- _Your assignment_
Go through the entries below, tally each line that has the word "enterCutover", and give only the total.

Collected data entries
/-- A source read that ends OK: its bytes are the line data and the destination write is presented (R126). An ERROR:
below the limit a retry waits, at the limit the job ends FAILED (LINE) (R134). In ABORTING a result only lowers the
number outstanding, and the last ends ABORTING (R112). A destination write that ends OK completes the line (R127,
R129): the cursor advances, the line is cleared, the writes held on it are released; then a pending halt is taken, or
at the line count CUTOVER is entered. -/
def Obligations.CopyResultsCompleteOrRetryTheLine : Prop :=
  (∀ (s : State) (data : List Byte),
     let s1 := s.modEng fun g => { g with outstanding := g.outstanding - 1 }
     (s.eng.state ≠ .aborting → s.eng.lineStep = some .sourceRead →
       copyResult .ok data s = s.modEng fun g =>
         { g with outstanding := g.outstanding - 1, lineData := some data, lineStep := some .destWrite }) ∧
     (∀ l, s.eng.state ≠ .aborting → s.eng.lineInFlight = some l →
       s.eng.lineStep = some .sourceRead ∨ s.eng.lineStep = some .destWrite →
       (s.eng.retryCount < bits s.mgmt.retry 0 2 →
         copyResult .error data s = s.modEng fun g =>
           { g with
             outstanding := g.outstanding - 1, retryCount := g.retryCount + 1, lineData := none
             lineStep := some .retryWait }) ∧
       (bits s.mgmt.retry 0 2 ≤ s.eng.retryCount →
         copyResult .error data s = endActive (.failed .line l) s1)) ∧
     (∀ code, s.eng.state = .aborting →
       copyResult code data s = s.modEng fun g =>
         if 1 < g.outstanding then { g with outstanding := g.outstanding - 1 }
         else if g.haltPending = true then { g with outstanding := 0, state := .halted, haltPending := false }
         else { g with outstanding := 0, state := .idle })) ∧
  (∀ (s : State) (data : List Byte) (j : Job) (l : Nat), s.eng.state = .copying → s.eng.active = some j →
     s.eng.lineInFlight = some l → s.eng.lineStep = some .destWrite →
     let d := ordIdx j.desc
     let s1 := release (Hold.onLine d l) { s with eng := { s.eng with
       outstanding := s.eng.outstanding - 1, cursor := s.eng.cursor + 1, lineInFlight := none, lineStep := none
       lineData := none, retryCount := 0 } }
     copyResult .ok data s =
       if s.eng.haltPending = true then { s1 with eng := { s1.eng with state := .halted, haltPending := false } }
       else if s.eng.cursor + 1 = 2 ^ ((s.desc d).size - 6) then enterCutover s1
       else s1)

/-- Cutover (R139, R140): the routes of the mode are installed and the generation rises. With a non-zero current count
the descriptor is switching on it and the engine is in CUTOVER; with a zero count the descriptor is LIVE at once, and
the job ends DONE without SWITCHED. -/
def Obligations.CutoverInstallsTheDestination : Prop :=
  ∀ (s : State) (j : Job), s.eng.active = some j → s.eng.started = true → EngineFits s →
    (s.desc (ordIdx j.desc)).switching = false →
    let d := ordIdx j.desc
    let x := s.desc d
    let t := enterCutover s
    (t.desc d).read = .window j.dest ∧
    (t.desc d).write = (match j.mode with | .move => .window j.dest | .shadow => x.write) ∧
    (t.desc d).mirror =
      (match j.mode, x.write with | .shadow, .window _ => some j.dest | _, _ => none) ∧
    (t.desc d).perms = x.perms ∧ (t.desc d).base = x.base ∧ (t.desc d).size = x.size ∧
    (t.desc d).gen = x.gen + 1 ∧ (∀ e, e ≠ d → t.desc e = s.desc e) ∧ SameSurround s t ∧
    (x.cur ≠ 0 → (t.desc d).state = .migrating ∧ (t.desc d).switching = true ∧ (t.desc d).prev = x.cur ∧
      (t.desc d).cur = 0 ∧ t.eng = { s.eng with state := .cutover } ∧ t.ports = s.ports ∧ t.evc = s.evc) ∧
    (x.cur = 0 → (t.desc d).state = .live ∧ (t.desc d).switching = false ∧ (t.desc d).outcome = .done ∧
      t.eng = ({ s.eng with state := .cutover } : Engine).afterJob ∧ t.isPending .jobDone = true ∧
      t.isPending .switched = s.isPending .switched)

/-- The end of an active job (R111): its outcome is in its descriptor, a MIGRATING descriptor of a started job is
LIVE, its event is set, the writes held on its lines are released, and the engine is ABORTING while a copy request is
outstanding, else HALTED if it was halted or a halt was pending, else IDLE; its origin's monitor forgets it (R151). -/
def Obligations.JobEndWritesItsOutcome : Prop :=
  ∀ (s : State) (j : Job) (e : Ending), s.eng.active = some j →
    let d := ordIdx j.desc
    let t := endActive e s
    t.desc d =
      { s.desc d with
        outcome := e.outcome
        state := if s.eng.started = true ∧ (s.desc d).state = .migrating then .live else (s.desc d).state } ∧
    (∀ c, c ≠ d → t.desc c = s.desc c) ∧
    (∀ c, t.isPending c = (s.isPending c || decide (c = e.event))) ∧ t.evc.route = s.evc.route ∧
    (∀ i, t.port i = releasePort (Hold.onDescLine d) (s.port i)) ∧
    t.eng =
      { s.eng with
        active := none, started := false, lineInFlight := none, lineStep := none, lineData := none, retryCount := 0
        state :=
          if s.eng.outstanding ≠ 0 then .aborting
          else if s.eng.state = .halted ∨ s.eng.haltPending = true then .halted else .idle
        haltPending := if s.eng.outstanding ≠ 0 then s.eng.haltPending else false } ∧
    (∀ m, t.mon m =
      if j.origin = .monitorIdle m ∧ (s.mon m).idleJob = some j.id then { s.mon m with idleJob := none }
      else s.mon m) ∧
    SameSurround s t ∧ t.freeDraws = s.freeDraws

/-- A failed DESTINATION leg is recorded like any result and reported (R74); the report ends a started job of the counted
descriptor, COPYING or HALTED, whose destination window holds the leg's address, FAILED (MIRROR) with the transaction's
line, and is ignored otherwise (R136). Then the slot goes on as at any result: while a leg is unfinished nothing more;
after the last an ISSUED slot answers TARGET-ERR, as any with a leg in ERROR, and an ORPHANED one is freed and uncounted
(R75, R80). -/
def Obligations.MirrorFailureEndsTheJob : Prop :=
  (∀ (i : Fin 4) (k : Fin 8) (data : List Byte) (s : State) (c : Counted) (l : Leg),
     (s.slot i k).counted = some c →
     (setLegStatus .destination .error (s.slot i k).legs).find? (fun l => decide (l.role = .destination)) = some l →
     let s1 := s.modSlot i k fun sl => { sl with legs := setLegStatus .destination .error sl.legs }
     (∀ j, s.eng.active = some j → ordIdx j.desc = c.index → s.eng.started = true →
       s.eng.state = .copying ∨ s.eng.state = .halted → j.dest.target = l.target →
       j.dest.base.toNat ≤ l.addr.toNat → l.addr.toNat < j.dest.base.toNat + 2 ^ (s.desc c.index).size →
       legResult i k .destination .error data s = finishSlot i k (endActive (.failed .mirror c.line) s1)) ∧
     ((∀ j, s.eng.active = some j → ¬(ordIdx j.desc = c.index ∧ s.eng.started = true ∧
         (s.eng.state = .copying ∨ s.eng.state = .halted) ∧ j.dest.target = l.target ∧
         j.dest.base.toNat ≤ l.addr.toNat ∧ l.addr.toNat < j.dest.base.toNat + 2 ^ (s.desc c.index).size)) →
       legResult i k .destination .error data s = finishSlot i k s1)) ∧
  (∀ (i : Fin 4) (k : Fin 8) (s : State),
     let sl := s.slot i k
     (¬(∀ l ∈ sl.legs, l.status = .ok ∨ l.status = .error) → finishSlot i k s = s) ∧
     ((∀ l ∈ sl.legs, l.status = .ok ∨ l.status = .error) →
       (sl.state = .issued → finishSlot i k s = s.modPort i fun p =>
         { p with
           slots := upd p.slots k
             { sl with response := some (if ∃ l ∈ sl.legs, l.status = .error then .targetErr else .done) }
           answers := p.answers ++ [.slot k] }) ∧
       (sl.state = .orphaned → finishSlot i k s =
         uncountIf sl.counted (s.modPort i fun p =>
           let q := { p with slots := upd p.slots k Slot.blank }
           if p.state = .resetting ∧ p.irst = false ∧ ∀ n, (look q.slots n).state = .free then
             ⟨.active, false, q.slots, 0, Vector.replicate 4 [], [], none, []⟩
           else q)) ∧
       (sl.state = .free ∨ sl.state = .held ∨ sl.state = .waiting → finishSlot i k s = s)))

- _Answer space_
2